[Task instructions]:
The whole listing below is to be returned without alteration.

:: Data under study

/-! ### Ordering, pipes and the end of landings -/

/-- BANISTER (R92): the landing waits until the conditions hold, or goes on at once. -/
def execStBanister (dt l : Nat) (s : State) : Host.Outcome State Fault Refusal :=
  runStep dt l .banister s fun _ s =>
    let s := s.closeCapture l
    if s.banisterClear l then s.advance l 1 id else s.enterWait l .banister

/-- BANISTER_CLEAR (R92, R63): the conditions of a waiting BANISTER, or of a flight's end, are met. -/
def execEvBanisterClear (dt l : Nat) (s : State) : Host.Outcome State Fault Refusal :=
  occurLive dt s fun s =>
    if s.banisterClear l then
      match (s.land l).wait with
      | .banister => s.stepEnds l id
      | .ending c => s.finishEnd l c
      | _ => s
    else s

/-- Landings that may take a pipe: runnable and served by none. -/
def State.candidates (s : State) : List Nat :=
  (s.landsWhere Landing.runnable).filter fun l => !s.sched.pipes.toList.any (fun p => p.serving == some l)

/-- The next landing after `last` in number order, wrapping (R111). -/
def nextAfter (last : Option Nat) (ls : List Nat) : Option Nat :=
  match last with
  | none => ls.head?
  | some p => ((ls.filter (fun l => decide (p < l))).head?).orElse fun _ => ls.head?

/-- Highest priority among landings, as the lowest number. -/
def State.bestPrio (s : State) (ls : List Nat) : Nat := ls.foldl (fun m l => min m (s.land l).prio) 4

/-- The landing a pipe takes: by priority and landing order, or on every AGING-th turn the one that has waited longest
(R111, R112). -/
def State.pick (s : State) (aged : Bool) : Option Nat :=
  let ls := s.candidates
  if aged then
    ls.foldl (fun m l => match m with
      | none => some l
      | some k => if (s.land l).readySince < (s.land k).readySince then some l else some k) none
  else
    let p := s.bestPrio ls
    nextAfter (vget s.sched.lastServed p none) (ls.filter (fun l => (s.land l).prio == p))

/-- Pipe p is up and usable (R114). -/
def State.pipeUsable (s : State) (p : Nat) : Bool :=
  decide (p < 8) && s.domUp (44 + p / 4) && !s.marked (unitPipe (p / 4))

/-- The pipe that a landing of higher priority pre-empts: the one whose landing has the lowest priority, and among
those the one whose turn has lasted longest (R113). -/
def State.victim (s : State) (prio : Nat) : Option Nat :=
  ((List.range 8).filter fun p => s.pipeUsable p).foldl (fun m p =>
    let q := vget s.sched.pipes p Pipe.reset
    match q.serving with
    | none => m
    | some l =>
      if (s.land l).prio ≤ prio then m else
      match m with
      | none => some p
      | some k =>
        let r := vget s.sched.pipes k Pipe.reset
        match r.serving with
        | none => some p
        | some j =>
          if (s.land j).prio < (s.land l).prio ∨ ((s.land j).prio = (s.land l).prio ∧ q.turnStart < r.turnStart)
          then some p else some k) none

/-- A runnable landing of higher priority pre-empts pipe p: it became runnable after the turn of that pipe began (R113). -/
def State.newcomer (s : State) (p : Nat) : Bool :=
  s.candidates.any fun l => s.victim (s.land l).prio == some p
    && decide ((vget s.sched.pipes p Pipe.reset).turnStart < (s.land l).readySince)

/-- Pipe p begins a turn with a landing (R111, R115). -/
def State.beginTurn (s : State) (p l : Nat) : State :=
  let q := vget s.sched.pipes p Pipe.reset
  { s with sched := { s.sched with
      pipes := vset s.sched.pipes p { q with serving := some l, turnSteps := 0, quantum := s.sched.quantum
                                             turns := if q.turns + 1 < s.sched.aging then q.turns + 1 else 0
                                             turnStart := s.now, stepAt := s.now }
      lastServed := vset s.sched.lastServed (s.land l).prio (some l) } }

::::

[Answer space]:
/-! ### Ordering, pipes and the end of landings -/

/-- BANISTER (R92): the landing waits until the conditions hold, or goes on at once. -/
def execStBanister (dt l : Nat) (s : State) : Host.Outcome State Fault Refusal :=
  runStep dt l .banister s fun _ s =>
    let s := s.closeCapture l
    if s.banisterClear l then s.advance l 1 id else s.enterWait l .banister

/-- BANISTER_CLEAR (R92, R63): the conditions of a waiting BANISTER, or of a flight's end, are met. -/
def execEvBanisterClear (dt l : Nat) (s : State) : Host.Outcome State Fault Refusal :=
  occurLive dt s fun s =>
    if s.banisterClear l then
      match (s.land l).wait with
      | .banister => s.stepEnds l id
      | .ending c => s.finishEnd l c
      | _ => s
    else s

/-- Landings that may take a pipe: runnable and served by none. -/
def State.candidates (s : State) : List Nat :=
  (s.landsWhere Landing.runnable).filter fun l => !s.sched.pipes.toList.any (fun p => p.serving == some l)

/-- The next landing after `last` in number order, wrapping (R111). -/
def nextAfter (last : Option Nat) (ls : List Nat) : Option Nat :=
  match last with
  | none => ls.head?
  | some p => ((ls.filter (fun l => decide (p < l))).head?).orElse fun _ => ls.head?

/-- Highest priority among landings, as the lowest number. -/
def State.bestPrio (s : State) (ls : List Nat) : Nat := ls.foldl (fun m l => min m (s.land l).prio) 4

/-- The landing a pipe takes: by priority and landing order, or on every AGING-th turn the one that has waited longest
(R111, R112). -/
def State.pick (s : State) (aged : Bool) : Option Nat :=
  let ls := s.candidates
  if aged then
    ls.foldl (fun m l => match m with
      | none => some l
      | some k => if (s.land l).readySince < (s.land k).readySince then some l else some k) none
  else
    let p := s.bestPrio ls
    nextAfter (vget s.sched.lastServed p none) (ls.filter (fun l => (s.land l).prio == p))

/-- Pipe p is up and usable (R114). -/
def State.pipeUsable (s : State) (p : Nat) : Bool :=
  decide (p < 8) && s.domUp (44 + p / 4) && !s.marked (unitPipe (p / 4))

/-- The pipe that a landing of higher priority pre-empts: the one whose landing has the lowest priority, and among
those the one whose turn has lasted longest (R113). -/
def State.victim (s : State) (prio : Nat) : Option Nat :=
  ((List.range 8).filter fun p => s.pipeUsable p).foldl (fun m p =>
    let q := vget s.sched.pipes p Pipe.reset
    match q.serving with
    | none => m
    | some l =>
      if (s.land l).prio ≤ prio then m else
      match m with
      | none => some p
      | some k =>
        let r := vget s.sched.pipes k Pipe.reset
        match r.serving with
        | none => some p
        | some j =>
          if (s.land j).prio < (s.land l).prio ∨ ((s.land j).prio = (s.land l).prio ∧ q.turnStart < r.turnStart)
          then some p else some k) none

/-- A runnable landing of higher priority pre-empts pipe p: it became runnable after the turn of that pipe began (R113). -/
def State.newcomer (s : State) (p : Nat) : Bool :=
  s.candidates.any fun l => s.victim (s.land l).prio == some p
    && decide ((vget s.sched.pipes p Pipe.reset).turnStart < (s.land l).readySince)

/-- Pipe p begins a turn with a landing (R111, R115). -/
def State.beginTurn (s : State) (p l : Nat) : State :=
  let q := vget s.sched.pipes p Pipe.reset
  { s with sched := { s.sched with
      pipes := vset s.sched.pipes p { q with serving := some l, turnSteps := 0, quantum := s.sched.quantum
                                             turns := if q.turns + 1 < s.sched.aging then q.turns + 1 else 0
                                             turnStart := s.now, stepAt := s.now }
      lastServed := vset s.sched.lastServed (s.land l).prio (some l) } }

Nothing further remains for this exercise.